Chief Justice John Roberts technically voted for the judgment but, in his concurring opinion, disagreed with the reasoning and said he wanted to keep abortions legal but with a new standard.
Texas and Oklahoma had banned abortions before Roe was overturned and Missouri became the first state after Roe to protect babies from abortions and South Dakota became the 2nd. Then Arkansas became the third state protecting babies from abortions and Kentucky became the 4th and Louisiana became the 5th and Ohio became the 6th and Utah became the 7th and Oklahoma became the 8th and Alabama became the 9th. This week, Mississippi became the 10th and South Carolina became the 11th,Texas became the 12th with its pre-Roe law and Tennessee became the 13th.
Michigan, Wisconsin and West Virginia have old pro-life laws on the books but there is question about whether they are applicable and will be enforced.
Ultimately, as many as 26 states could immediately or quickly ban abortions and protect babies from certain death for the first time in nearly 50 years.
The 13 total states with trigger laws that would effectively ban all or most abortions are: Arkansas, Idaho, Kentucky, Louisiana, Missouri, Mississippi, North Dakota, Oklahoma, South Dakota, Tennessee, Texas, Utah and Wyoming.
“Abortion presents a profound moral question. The Constitution does not prohibit the citizens of each State from regulating or prohibiting abortion. Roe and Casey arrogated that authority. We now overrule those decisions and return that authority to the people and their elected representatives,” Alito wrote.
“Roe was egregiously wrong from the start. Its reasoning was exceptionally weak, and the decision has had damaging consequences,” Alito wrote. “And far from bringing about a national settlement of the abortion issue, Roe and Casey have enflamed debate and deepened division.”

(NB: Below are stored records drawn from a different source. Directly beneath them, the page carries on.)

/-! ## setTb -/

@[simp] theorem setTb_pending (t : Timebase) : (setTb s t).pending = s.pending := (rfl)
@[simp] theorem setTb_cfg (t : Timebase) : (setTb s t).cfg = s.cfg := (rfl)
@[simp] theorem setTb_bus (t : Timebase) : (setTb s t).bus = s.bus := (rfl)
@[simp] theorem setTb_hl (t : Timebase) : (setTb s t).hl = s.hl := (rfl)
@[simp] theorem setTb_irq (t : Timebase) : (setTb s t).irq = s.irq := (rfl)
@[simp] theorem setTb_xl (t : Timebase) : (setTb s t).xl = s.xl := (rfl)
@[simp] theorem setTb_tens (t : Timebase) : (setTb s t).tens = s.tens := (rfl)
@[simp] theorem setTb_quiesceLast (t : Timebase) : (setTb s t).quiesceLast = s.quiesceLast := (rfl)
@[simp] theorem setTb_links (t : Timebase) : (setTb s t).links = s.links := (rfl)
@[simp] theorem setTb_lanes (t : Timebase) : (setTb s t).lanes = s.lanes := (rfl)
@[simp] theorem setTb_allot (t : Timebase) : (setTb s t).allot = s.allot := (rfl)
@[simp] theorem setTb_pw (t : Timebase) : (setTb s t).pw = s.pw := (rfl)
@[simp] theorem setTb_mbx (t : Timebase) : (setTb s t).mbx = s.mbx := (rfl)
@[simp] theorem setTb_nv (t : Timebase) : (setTb s t).nv = s.nv := (rfl)
@[simp] theorem setTb_stew (t : Timebase) : (setTb s t).stew = s.stew := (rfl)
@[simp] theorem setTb_au (t : Timebase) : (setTb s t).au = s.au := (rfl)
@[simp] theorem setTb_bun (t : Timebase) : (setTb s t).bun = s.bun := (rfl)
@[simp] theorem setTb_now (t : Timebase) : (setTb s t).now = s.now := (rfl)
@[simp] theorem setTb_hsAcc (t : Timebase) : (setTb s t).hsAcc = s.hsAcc := (rfl)
@[simp] theorem setTb_sqAcc (t : Timebase) : (setTb s t).sqAcc = s.sqAcc := (rfl)
@[simp] theorem setTb_free (t : Timebase) : (setTb s t).free = s.free := (rfl)
@[simp] theorem shadowAt_setTb (t : Timebase) (j : Nat) : shadowAt (setTb s t) j = shadowAt s j := (rfl)
@[simp] theorem liveAt_setTb (t : Timebase) (j : Nat) : liveAt (setTb s t) j = liveAt s j := (rfl)
@[simp] theorem imAt_setTb (t : Timebase) (j : Nat) : imAt (setTb s t) j = imAt s j := (rfl)
@[simp] theorem sqOf_setTb (t : Timebase) (j : Nat) : sqOf (setTb s t) j = sqOf s j := (rfl)
@[simp] theorem cntOf_setTb (t : Timebase) (j : Nat) : cntOf (setTb s t) j = cntOf s j := (rfl)
@[simp] theorem tgtOf_setTb (t : Timebase) (u : Target) : tgtOf (setTb s t) u = tgtOf s u := (rfl)
@[simp] theorem ptrOf_setTb (t : Timebase) (j : Nat) : ptrOf (setTb s t) j = ptrOf s j := (rfl)
@[simp] theorem intOf_setTb (t : Timebase) (j : Nat) : intOf (setTb s t) j = intOf s j := (rfl)
@[simp] theorem tenOf_setTb (t : Timebase) (m : Tenant) : tenOf (setTb s t) m = tenOf s m := (rfl)
@[simp] theorem linkOf_setTb (t : Timebase) (q : Link) : linkOf (setTb s t) q = linkOf s q := (rfl)
@[simp] theorem laneOf_setTb (t : Timebase) (q : Link) (j : Nat) : laneOf (setTb s t) q j = laneOf s q j := (rfl)
@[simp] theorem ctxOf_setTb (t : Timebase) (j : Nat) : ctxOf (setTb s t) j = ctxOf s j := (rfl)
@[simp] theorem slotOf_setTb (t : Timebase) (j : Nat) : slotOf (setTb s t) j = slotOf s j := (rfl)
@[simp] theorem operating_setTb (t : Timebase) : operating (setTb s t) = operating s := (rfl)
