-- ==== Sys2Proof/Laws/KeepsA.lean ====
section
/-!
SUPPORT. Laws/KeepsA.lean: what the operations of the flags, the arbiter, the lanes, the offer path, the walker, the tenants and the timebase leave alone: the
queue of waiting commands and, but for the operations of the timebase itself, the timebase.
-/
set_option linter.unusedTactic false
set_option linter.unreachableTactic false

namespace Sys2Proof.Machine

@[simp] theorem foldS_pending {α : Type} (f : State → α → State) (l : List α) (s : State) (h : ∀ s a, (f s a).pending = s.pending) : (foldS f s l).pending = s.pending := foldS_keeps (·.pending) f l s h
@[simp] theorem foldS_tb {α : Type} (f : State → α → State) (l : List α) (s : State) (h : ∀ s a, (f s a).tb = s.tb) : (foldS f s l).tb = s.tb := foldS_keeps (·.tb) f l s h
@[simp] theorem ite_pending (c : Prop) [Decidable c] (a b : State) : (if c then a else b).pending = if c then a.pending else b.pending := by split <;> rfl
@[simp] theorem ite_tb (c : Prop) [Decidable c] (a b : State) : (if c then a else b).tb = if c then a.tb else b.tb := by split <;> rfl

@[simp] theorem setSq_keeps (s : State) (off : Nat) (r : SqReg) : (setSq s off r).pending = s.pending ∧ (setSq s off r).tb = s.tb := by
  constructor <;> (unfold setSq; try dsimp only) <;> repeat' (first | with_reducible rfl | split | simp)

@[simp] theorem sqSet_keeps (s : State) (off : Nat) (f : BitVec 24) : (sqSet s off f).pending = s.pending ∧ (sqSet s off f).tb = s.tb := by
  constructor <;> (unfold sqSet; try dsimp only) <;> repeat' (first | with_reducible rfl | split | simp)

@[simp] theorem mbRefuse_keeps (s : State) (code : BitVec 4) (rd : Bool) (addr : BitVec 14) : (mbRefuse s code rd addr).pending = s.pending ∧ (mbRefuse s code rd addr).tb = s.tb := by
  constructor <;> (unfold mbRefuse; try dsimp only) <;> repeat' (first | with_reducible rfl | split | simp)

@[simp] theorem bump_keeps (s : State) (off : Nat) : (bump s off).pending = s.pending ∧ (bump s off).tb = s.tb := by
  constructor <;> (unfold bump; try dsimp only) <;> repeat' (first | with_reducible rfl | split | simp)

@[simp] theorem bumpN_keeps (s : State) (off n : Nat) : (bumpN s off n).pending = s.pending ∧ (bumpN s off n).tb = s.tb := by
  constructor <;> (unfold bumpN; try dsimp only) <;> repeat' (first | with_reducible rfl | split | simp)

@[simp] theorem house_keeps (s : State) (f : BitVec 16) : (house s f).pending = s.pending ∧ (house s f).tb = s.tb := by
  constructor <;> (unfold house; try dsimp only) <;> repeat' (first | with_reducible rfl | split | simp)

@[simp] theorem dropCount_keeps (s : State) (off : Nat) : (dropCount s off).pending = s.pending ∧ (dropCount s off).tb = s.tb := by
  constructor <;> (unfold dropCount; try dsimp only) <;> repeat' (first | with_reducible rfl | split | simp)

@[simp] theorem loseTrigger_keeps (s : State) (k : Nat) : (loseTrigger s k).pending = s.pending ∧ (loseTrigger s k).tb = s.tb := by
  constructor <;> (unfold loseTrigger; try dsimp only) <;> repeat' (first | with_reducible rfl | split | simp)

@[simp] theorem placeNote_keeps (s : State) (n : NoteKey) (i : Intid) :
    (placeNote s n i).1.pending = s.pending ∧ (placeNote s n i).1.tb = s.tb := by
  unfold placeNote; split <;> simp
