-- ==== Sys2Proof/Laws/KeepsB.lean ====
section
/-!
SUPPORT. Laws/KeepsB.lean: what the operations of the links' training and packets, the store, the Steward, the engine and the bundles leave alone: the
queue of waiting commands and, but for the operations of the timebase itself, the timebase.
-/
set_option linter.unusedTactic false
set_option linter.unreachableTactic false

namespace Sys2Proof.Machine

@[simp] theorem setLl_keeps (s : State) (l : Link) (f : LinkLayer → LinkLayer) : (setLl s l f).pending = s.pending ∧ (setLl s l f).tb = s.tb := by
  constructor <;> (unfold setLl; try dsimp only) <;> repeat' (first | with_reducible rfl | split | simp)

@[simp] theorem lkEvt_keeps (s : State) (l : Link) (f : BitVec 24) : (lkEvt s l f).pending = s.pending ∧ (lkEvt s l f).tb = s.tb := by
  constructor <;> (unfold lkEvt; try dsimp only) <;> repeat' (first | with_reducible rfl | split | simp)

@[simp] theorem mapLanes_keeps (s : State) (l : Link) (f : LaneRec → LaneRec) : (mapLanes s l f).pending = s.pending ∧ (mapLanes s l f).tb = s.tb := by
  constructor <;> (unfold mapLanes; try dsimp only) <;> repeat' (first | with_reducible rfl | split | (simp; done) | (refine (foldS_pending _ _ _ fun s a => ?_).trans ?_) | (refine (foldS_tb _ _ _ fun s a => ?_).trans ?_) | simp)

@[simp] theorem refreshAlign_keeps (s : State) (l : Link) : (refreshAlign s l).pending = s.pending ∧ (refreshAlign s l).tb = s.tb := by
  constructor <;> (unfold refreshAlign; try dsimp only) <;> repeat' (first | with_reducible rfl | split | simp)

@[simp] theorem dropLanes_keeps (s : State) (l : Link) : (dropLanes s l).pending = s.pending ∧ (dropLanes s l).tb = s.tb := by
  constructor <;> (unfold dropLanes; try dsimp only) <;> repeat' (first | with_reducible rfl | split | simp)

@[simp] theorem searchLanes_keeps (s : State) (l : Link) : (searchLanes s l).pending = s.pending ∧ (searchLanes s l).tb = s.tb := by
  constructor <;> (unfold searchLanes; try dsimp only) <;> repeat' (first | with_reducible rfl | split | simp)

@[simp] theorem loseRing_keeps (l : Link) (s : State) (t : Tlp) : (loseRing l s t).pending = s.pending ∧ (loseRing l s t).tb = s.tb := by
  constructor <;> (unfold loseRing; try dsimp only) <;> repeat' (first | with_reducible rfl | split | simp)

@[simp] theorem faultReads_keeps (s : State) (l : Link) : (faultReads s l).pending = s.pending ∧ (faultReads s l).tb = s.tb := by
  constructor <;> (unfold faultReads; try dsimp only) <;> repeat' (first | with_reducible rfl | split | (simp; done) | (refine (foldS_pending _ _ _ fun s a => ?_).trans ?_) | (refine (foldS_tb _ _ _ fun s a => ?_).trans ?_) | simp)

@[simp] theorem dropPost_keeps (s : State) (w : Walk) : (dropPost s w).pending = s.pending ∧ (dropPost s w).tb = s.tb := by
  constructor <;> (unfold dropPost; try dsimp only) <;> repeat' (first | with_reducible rfl | split | (simp; done) | (refine (foldS_pending _ _ _ fun s a => ?_).trans ?_) | (refine (foldS_tb _ _ _ fun s a => ?_).trans ?_) | simp)

@[simp] theorem dropPosts_keeps (s : State) (l : Link) : (dropPosts s l).pending = s.pending ∧ (dropPosts s l).tb = s.tb := by
  constructor <;> (unfold dropPosts; try dsimp only) <;> repeat' (first | with_reducible rfl | split | (simp; done) | (refine (foldS_pending _ _ _ fun s a => ?_).trans ?_) | (refine (foldS_tb _ _ _ fun s a => ?_).trans ?_) | simp)

@[simp] theorem dropNotes_keeps (s : State) (l : Link) : (dropNotes s l).pending = s.pending ∧ (dropNotes s l).tb = s.tb := by
  constructor <;> (unfold dropNotes; try dsimp only) <;> repeat' (first | with_reducible rfl | split | (simp; done) | (refine (foldS_pending _ _ _ fun s a => ?_).trans ?_) | (refine (foldS_tb _ _ _ fun s a => ?_).trans ?_) | simp)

Justices Sonia Sotomayor, Elena Kagan and Stephen Breyer authored a joint dissent condemning the decision as enabling states to enact “draconian” restrictions on women.
Polls show Americans are pro-life on abortion and a new national poll shows 75% of Americans essentially agree with the Supreme Court overturning Roe.
Despite false reports that abortion bans would prevent doctors from treating pregnant women for miscarriages or ectopic pregnancies, pro-life doctors confirm that is not the case. Some 35 states have laws making it clear that miscarriage is not abortion and every state with an abortion ban allows treatment for both.